INSTRUCTIONS TO FOLLOW: Starting with the line containing "def sigminForm (d" and going on through the line containing "x.scalar 17 d", return the lines of the data below exactly, and only those.

· · · · · · ·

/-- `vbcast` (R166). -/
def execVbcast (d a : BitVec 5) (p : BitVec 3) (s : State) : Host.Outcome State Fault Refusal :=
  s.syllable fun x =>
    match x.vd d with
    | .error t => .error t
    | .ok () => x.vector 16 d (maskLanes (x.pr 0 p.toNat) fun _ => ⟨lo32 (x.sc 0 a), 24⟩) false none []

/-- `vext` (R166). -/
def execVext (d a b : BitVec 5) (s : State) : Host.Outcome State Fault Refusal :=
  s.syllable fun x =>
    match x.ve 0 a with
    | .error t => .error t
    | .ok u => x.scalar 16 d ((u.at ((x.sc 0 b).toNat % 64)).w.setWidth 64) [a]

/-- `vins` reads vD at issue; into a write port every other lane is a zero word with tag 24 (R166). -/
def execVins (d a b : BitVec 5) (s : State) : Host.Outcome State Fault Refusal :=
  s.syllable fun x =>
    match x.vd d, (if isPort d then .ok Vec.zero else x.ve 0 d) with
    | .error t, _ => .error t
    | _, .error t => .error t
    | .ok (), .ok u =>
      let n := (x.sc 1 b).toNat % 64
      x.vector 16 d (maskLanes (BitVec.allOnes 64) fun l => if l = n then ⟨lo32 (x.sc 0 a), 24⟩ else u.at l) false none []

/-! Reductions (R167). -/

/-- A reduction of vA into every active lane; `g` gives the written word of the lanes and the mask. With no active lane nothing lands, in a
port neither (R167): the entry is then one of a register that writes no lane. -/
def reduce (d a : BitVec 5) (p : BitVec 3) (chk : Bool) (sh : Option Nat) (g : Ctx → Vec → BitVec 64 → LaneW) (s : State) :
    Host.Outcome State Fault Refusal :=
  s.syllable fun x =>
    match x.vd d, x.ve 0 a with
    | .error t, _ => .error t
    | _, .error t => .error t
    | .ok (), .ok u =>
      let m := x.pr 0 p.toNat
      x.vector 17 (if m = 0 then 0 else d) (maskLanes m fun _ => g x u m) chk sh [a]

/-- The values of the active lanes. -/
def activeVals (u : Vec) (m : BitVec 64) (rd : Lane → Int) : List Int :=
  (List.range 64).filterMap fun l => if laneOn m l then some (rd (u.at l).w) else none

/-- A lane read as .i32 or .n32. -/
def lane32 (t : BitVec 4) (w : Lane) : Int := if t = 10 then w.toInt else w.toNat

def execVredadd (d a : BitVec 5) (p : BitVec 3) (t : BitVec 4) (s : State) :=
  reduce d a p false none (fun _ u m => ⟨BitVec.ofInt 32 ((activeVals u m (lane32 t)).foldl (· + ·) 0), 24⟩) s
/-- An inactive lane enters as the largest value of the type (R167). -/
def execVredmin (d a : BitVec 5) (p : BitVec 3) (t : BitVec 4) (s : State) :=
  reduce d a p false none (fun _ u m =>
    ⟨BitVec.ofInt 32 ((activeVals u m (lane32 t)).foldl min (intRange (t == 10) 32).2), 24⟩) s
/-- An inactive lane enters as the smallest value of the type (R167). -/
def execVredmax (d a : BitVec 5) (p : BitVec 3) (t : BitVec 4) (s : State) :=
  reduce d a p false none (fun _ u m =>
    ⟨BitVec.ofInt 32 ((activeVals u m (lane32 t)).foldl max (intRange (t == 10) 32).1), 24⟩) s
/-- The pairwise tree of R70 under FRM; an inactive lane enters as +0 with tag 24 (R167). -/
def execVfredadd (d a : BitVec 5) (p : BitVec 3) (s : State) :=
  reduce d a p true (some 0) (fun x u m =>
    let r := redTree x.c.frm ((List.range 64).map fun l => if laneOn m l then ((u.at l).w.toNat, (u.at l).tag) else (0, 24))
    ⟨BitVec.ofNat 32 r.1, r.2⟩) s

/-! Predicates (R168). -/

/-- A predicate of two predicates in the active lanes. -/
def pred2 (d a b : BitVec 5) (p : BitVec 3) (g : BitVec 64 → BitVec 64 → BitVec 64) (s : State) :
    Host.Outcome State Fault Refusal :=
  s.syllable fun x => x.predicate 15 d (g (x.pr 0 a.toNat) (x.pr 1 b.toNat)) (x.pr 2 p.toNat) []

def execPand (d a b : BitVec 5) (p : BitVec 3) (s : State) := pred2 d a b p (· &&& ·) s
def execPor (d a b : BitVec 5) (p : BitVec 3) (s : State) := pred2 d a b p (· ||| ·) s
def execPxor (d a b : BitVec 5) (p : BitVec 3) (s : State) := pred2 d a b p (· ^^^ ·) s
def execPnot (d a : BitVec 5) (p : BitVec 3) (s : State) : Host.Outcome State Fault Refusal :=
  s.syllable fun x => x.predicate 15 d (~~~ x.pr 0 a.toNat) (x.pr 1 p.toNat) []
def execPset (d : BitVec 5) (p : BitVec 3) (s : State) : Host.Outcome State Fault Refusal :=
  s.syllable fun x => x.predicate 15 d (BitVec.allOnes 64) (x.pr 0 p.toNat) []
def execPclr (d : BitVec 5) (p : BitVec 3) (s : State) : Host.Outcome State Fault Refusal :=
  s.syllable fun x => x.predicate 15 d 0 (x.pr 0 p.toNat) []
def execPcnt (d a : BitVec 5) (p : BitVec 3) (s : State) : Host.Outcome State Fault Refusal :=
  s.syllable fun x => x.scalar 15 d (BitVec.ofNat 64 (popFrom (x.pr 0 a.toNat &&& x.pr 1 p.toNat) 64))
/-- The index of the lowest one, or 64 (R168). -/
def execPfirst (d a : BitVec 5) (p : BitVec 3) (s : State) : Host.Outcome State Fault Refusal :=
  s.syllable fun x => x.scalar 15 d (BitVec.ofNat 64 (ctzFrom (x.pr 0 a.toNat &&& x.pr 1 p.toNat) 64 0))

/-! Tags and zero flags (R169): slots VA, VB and CV. -/

/-- `vsig`: the stored tag as a word (R169). -/
def sigForm (d a : BitVec 5) (p : BitVec 3) (s : State) :=
  vec1 12 d a p false none (fun _ u => ⟨BitVec.ofNat 32 u.tag, 24⟩) s
/-- `vsigset`: the tag n clamped to p of the format (R169). -/
def sigsetForm (d a n : BitVec 5) (p : BitVec 3) (t : BitVec 4) (s : State) :=
  vec1 12 d a p false none (fun _ u => ⟨u.w, min n.toNat (tagOfType t.toNat)⟩) s
/-- A predicate of one vector operand. -/
def lanePred (d a : BitVec 5) (p : BitVec 3) (g : LaneW → Bool) (s : State) : Host.Outcome State Fault Refusal :=
  s.syllable fun x =>
    match x.ve 0 a with
    | .error t => .error t
    | .ok u => x.predicate 15 d (laneBits fun l => g (u.at l)) (x.pr 0 p.toNat) [a]
/-- `vsiglt`: stored tag below n (R169). -/
def sigltForm (d a n : BitVec 5) (p : BitVec 3) (s : State) := lanePred d a p (fun u => u.tag < n.toNat) s
/-- `vzmask`: the zero flags (R169). -/
def zmaskForm (d a : BitVec 5) (p : BitVec 3) (s : State) := lanePred d a p LaneW.zflag s
/-- `sigmin`: the least stored tag over active lanes, 31 for none (R169). -/
def sigminForm (d a : BitVec 5) (p : BitVec 3) (s : State) : Host.Outcome State Fault Refusal :=
  s.syllable fun x =>
    match x.ve 0 a with
    | .error t => .error t
    | .ok u =>
      let m := x.pr 0 p.toNat
      x.scalar 17 d (BitVec.ofNat 64 ((List.range 64).foldl (fun n l => if laneOn m l then min n (u.at l).tag else n) 31)) [a]

def execVsig (d a : BitVec 5) (p : BitVec 3) (s : State) := sigForm d a p s
def execVsigset (d a n : BitVec 5) (p : BitVec 3) (t : BitVec 4) (s : State) := sigsetForm d a n p t s
def execVsiglt (d a n : BitVec 5) (p : BitVec 3) (s : State) := sigltForm d a n p s
def execSigmin (d a : BitVec 5) (p : BitVec 3) (s : State) := sigminForm d a p s
def execVzmask (d a : BitVec 5) (p : BitVec 3) (s : State) := zmaskForm d a p s
def execVsigCv (d a : BitVec 5) (p : BitVec 3) (s : State) := sigForm d a p s
def execVsigsetCv (d a n : BitVec 5) (p : BitVec 3) (t : BitVec 4) (s : State) := sigsetForm d a n p t s
def execVsigltCv (d a n : BitVec 5) (p : BitVec 3) (s : State) := sigltForm d a n p s
def execSigminCv (d a : BitVec 5) (p : BitVec 3) (s : State) := sigminForm d a p s
def execVzmaskCv (d a : BitVec 5) (p : BitVec 3) (s : State) := zmaskForm d a p s

end Sys2Proof.Machine
end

· · · · · · ·

COMPLETED TASK:
def sigminForm (d a : BitVec 5) (p : BitVec 3) (s : State) : Host.Outcome State Fault Refusal :=
  s.syllable fun x =>
    match x.ve 0 a with
    | .error t => .error t
    | .ok u =>
      let m := x.pr 0 p.toNat
      x.scalar 17 d (BitVec.ofNat 64 ((List.range 64).foldl (fun n l => if laneOn m l then min n (u.at l).tag else n) 31)) [a]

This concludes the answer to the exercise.